Please count, in the material below, each line containing "pgPtp", and report only the number.
———
theorem State.p3Scan_keeps {W : List Part} {Q : Nat → Bool} {s0 : State} {s : State} {n : Nat} {x1 : Nat}
    (wiFn_n : ∀ n, Q (iFn n) = true) (wpgEsw : Q pgEsw = true) (wpgPtp : Q pgPtp = true) (wmem : Part.mem ∈ W) (wswitch : Part.switch ∈ W)
    (hK : Keeps W Q s0 s) : Keeps W Q s0 (State.p3Scan s n x1) := by
  induction x1 generalizing s n with
  | zero =>
    unfold State.p3Scan
    repeat' (first
      | with_reducible assumption
      | with_reducible exact id
      | with_reducible exact fun k => Mem.wf_writeBytes k
      | with_reducible exact fun k => Mem.wf_erase k
      | with_reducible exact fun k => SMap.wf_set k
      | with_reducible exact fun k => SMap.wf_drop k
      | with_reducible exact fun k => SMap.wf_foldl k
      | with_reducible exact fun k => SMap.wf_foldl (SMap.wf_drop k)
      | with_reducible exact fun _ _ k => absurd k List.not_mem_nil
      | intro _
      | with_reducible exact wiFn_n _
      | with_reducible apply State.p3Take_keeps
      | with_reducible apply keeps_next
      | with_reducible apply keeps_foldl
      | with_reducible apply keeps_foldl1
      | with_reducible exact Or.inr (by assumption)
      | with_reducible exact Or.inl rfl
      | dsimp only
      | (simp only [keeps_mk_eq]; with_reducible apply keeps_mk)
      | with_reducible apply keeps_ite
      | with_reducible apply keeps_ite1
      | split)
  | succ n ih =>
    unfold State.p3Scan
    repeat' (first
      | with_reducible assumption
      | with_reducible apply ih
      | with_reducible exact id
      | with_reducible exact fun k => Mem.wf_writeBytes k
      | with_reducible exact fun k => Mem.wf_erase k
      | with_reducible exact fun k => SMap.wf_set k
      | with_reducible exact fun k => SMap.wf_drop k
      | with_reducible exact fun k => SMap.wf_foldl k
      | with_reducible exact fun k => SMap.wf_foldl (SMap.wf_drop k)
      | with_reducible exact fun _ _ k => absurd k List.not_mem_nil
      | intro _
      | with_reducible exact wiFn_n _
      | with_reducible apply State.p3Take_keeps
      | with_reducible apply keeps_next
      | with_reducible apply keeps_foldl
      | with_reducible apply keeps_foldl1
      | with_reducible exact Or.inr (by assumption)
      | with_reducible exact Or.inl rfl
      | dsimp only
      | (simp only [keeps_mk_eq]; with_reducible apply keeps_mk)
      | with_reducible apply keeps_ite
      | with_reducible apply keeps_ite1
      | split)

theorem State.p3Doorbell_keeps {W : List Part} {Q : Nat → Bool} {s0 : State} {s : State} {d : Word}
    (wiFn_n : ∀ n, Q (iFn n) = true) (wpgEsw : Q pgEsw = true) (wpgPtp : Q pgPtp = true) (wmem : Part.mem ∈ W) (wswitch : Part.switch ∈ W)
    (hK : Keeps W Q s0 s) : Keeps W Q s0 (State.p3Doorbell s d) := by
  unfold State.p3Doorbell
  repeat' (first
    | with_reducible assumption
    | with_reducible exact id
    | with_reducible exact fun k => Mem.wf_writeBytes k
    | with_reducible exact fun k => Mem.wf_erase k
    | with_reducible exact fun k => SMap.wf_set k
    | with_reducible exact fun k => SMap.wf_drop k
    | with_reducible exact fun k => SMap.wf_foldl k
    | with_reducible exact fun k => SMap.wf_foldl (SMap.wf_drop k)
    | with_reducible exact fun _ _ k => absurd k List.not_mem_nil
    | intro _
    | with_reducible exact wiFn_n _
    | with_reducible apply State.p3Scan_keeps
    | with_reducible apply keeps_next
    | with_reducible apply keeps_foldl
    | with_reducible apply keeps_foldl1
    | with_reducible exact Or.inr (by assumption)
    | with_reducible exact Or.inl rfl
    | dsimp only
    | (simp only [keeps_mk_eq]; with_reducible apply keeps_mk)
    | with_reducible apply keeps_ite
    | with_reducible apply keeps_ite1
    | split)

theorem execP3TxDoorbell_keeps {W : List Part} {Q : Nat → Bool} {s0 : State} {r : Req} {d : Word} {s : State}
    (w50 : Q 50 = true) (wiCode_8 : Q (iCode 8) = true) (wiFn_n : ∀ n, Q (iFn n) = true) (wpgEsw : Q pgEsw = true) (wpgEvr : Q pgEvr = true) (wpgPtp : Q pgPtp = true) (wpgSys : Q pgSys = true) (wmem : Part.mem ∈ W) (wrecorder : Part.recorder ∈ W) (wswitch : Part.switch ∈ W) (wfield : Part.field ∈ W)
    (hK : Keeps W Q s0 s) : Res.Keeps W Q s0 (execP3TxDoorbell r d s) := by
  unfold execP3TxDoorbell
  repeat' (first
    | with_reducible assumption
    | with_reducible exact id
    | with_reducible exact fun k => Mem.wf_writeBytes k
    | with_reducible exact fun k => Mem.wf_erase k
    | with_reducible exact fun k => SMap.wf_set k
    | with_reducible exact fun k => SMap.wf_drop k
    | with_reducible exact fun k => SMap.wf_foldl k
    | with_reducible exact fun k => SMap.wf_foldl (SMap.wf_drop k)
    | with_reducible exact fun _ _ k => absurd k List.not_mem_nil
    | intro _
    | with_reducible exact wiFn_n _
    | with_reducible apply State.access_keeps
    | with_reducible apply State.start_keeps
    | with_reducible apply State.p3Doorbell_keeps
    | with_reducible apply keeps_next
    | with_reducible apply keeps_foldl
    | with_reducible apply keeps_foldl1
    | with_reducible exact Or.inr (by assumption)
    | with_reducible exact Or.inl rfl
    | dsimp only
    | (simp only [keeps_mk_eq]; with_reducible apply keeps_mk)
    | with_reducible apply keeps_ite
    | with_reducible apply keeps_ite1
    | split)

theorem State.portCfg_keeps {W : List Part} {Q : Nat → Bool} {s0 : State} {s : State} {p : Nat} {d : Word}
    (wiFn_n : ∀ n, Q (iFn n) = true) (wpgEsw : Q pgEsw = true) (wswitch : Part.switch ∈ W)
    (hK : Keeps W Q s0 s) : Keeps W Q s0 (State.portCfg s p d) := by
  unfold State.portCfg
  repeat' (first
    | with_reducible assumption
    | with_reducible exact id
    | with_reducible exact fun k => Mem.wf_writeBytes k
    | with_reducible exact fun k => Mem.wf_erase k
    | with_reducible exact fun k => SMap.wf_set k
    | with_reducible exact fun k => SMap.wf_drop k
    | with_reducible exact fun k => SMap.wf_foldl k
    | with_reducible exact fun k => SMap.wf_foldl (SMap.wf_drop k)
    | with_reducible exact fun _ _ k => absurd k List.not_mem_nil
    | intro _
    | with_reducible exact wiFn_n _
    | with_reducible apply State.regWrite_keeps
    | with_reducible apply State.wr_keeps
    | with_reducible apply State.ethDown_keeps
    | with_reducible apply State.setEsw_keeps
    | with_reducible apply State.raise_keeps
    | with_reducible apply keeps_next
    | with_reducible apply keeps_foldl
    | with_reducible apply keeps_foldl1
    | with_reducible exact Or.inr (by assumption)
    | with_reducible exact Or.inl rfl
    | dsimp only
    | (simp only [keeps_mk_eq]; with_reducible apply keeps_mk)
    | with_reducible apply keeps_ite
    | with_reducible apply keeps_ite1
    | split)

theorem State.eswWrite_keeps {W : List Part} {Q : Nat → Bool} {s0 : State} {s : State} {off : Nat} {d : Word}
    (wiFn_n : ∀ n, Q (iFn n) = true) (wiVlan_n : ∀ n, Q (iVlan n) = true) (wpgEsw : Q pgEsw = true) (wpgPtp : Q pgPtp = true) (wmem : Part.mem ∈ W) (wswitch : Part.switch ∈ W)
    (hK : Keeps W Q s0 s) : Keeps W Q s0 (State.eswWrite s off d) := by
  unfold State.eswWrite
  repeat' (first
    | with_reducible assumption
    | with_reducible exact id
    | with_reducible exact fun k => Mem.wf_writeBytes k
    | with_reducible exact fun k => Mem.wf_erase k
    | with_reducible exact fun k => SMap.wf_set k
    | with_reducible exact fun k => SMap.wf_drop k
    | with_reducible exact fun k => SMap.wf_foldl k
    | with_reducible exact fun k => SMap.wf_foldl (SMap.wf_drop k)
    | with_reducible exact fun _ _ k => absurd k List.not_mem_nil
    | intro _
    | with_reducible exact wiFn_n _
    | with_reducible exact wiVlan_n _
    | with_reducible apply State.wr_keeps
    | with_reducible apply State.atuCmd_keeps
    | with_reducible apply State.vlanWrite_keeps
    | with_reducible apply State.regWrite_keeps
    | with_reducible apply State.p3Doorbell_keeps
    | with_reducible apply State.portCfg_keeps
    | with_reducible apply keeps_next
    | with_reducible apply keeps_foldl
    | with_reducible apply keeps_foldl1
    | with_reducible exact Or.inr (by assumption)
    | with_reducible exact Or.inl rfl
    | dsimp only
    | (simp only [keeps_mk_eq]; with_reducible apply keeps_mk)
    | with_reducible apply keeps_ite
    | with_reducible apply keeps_ite1
    | split)

end Sys2Proof.Machine
end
———
### Expected answer:
4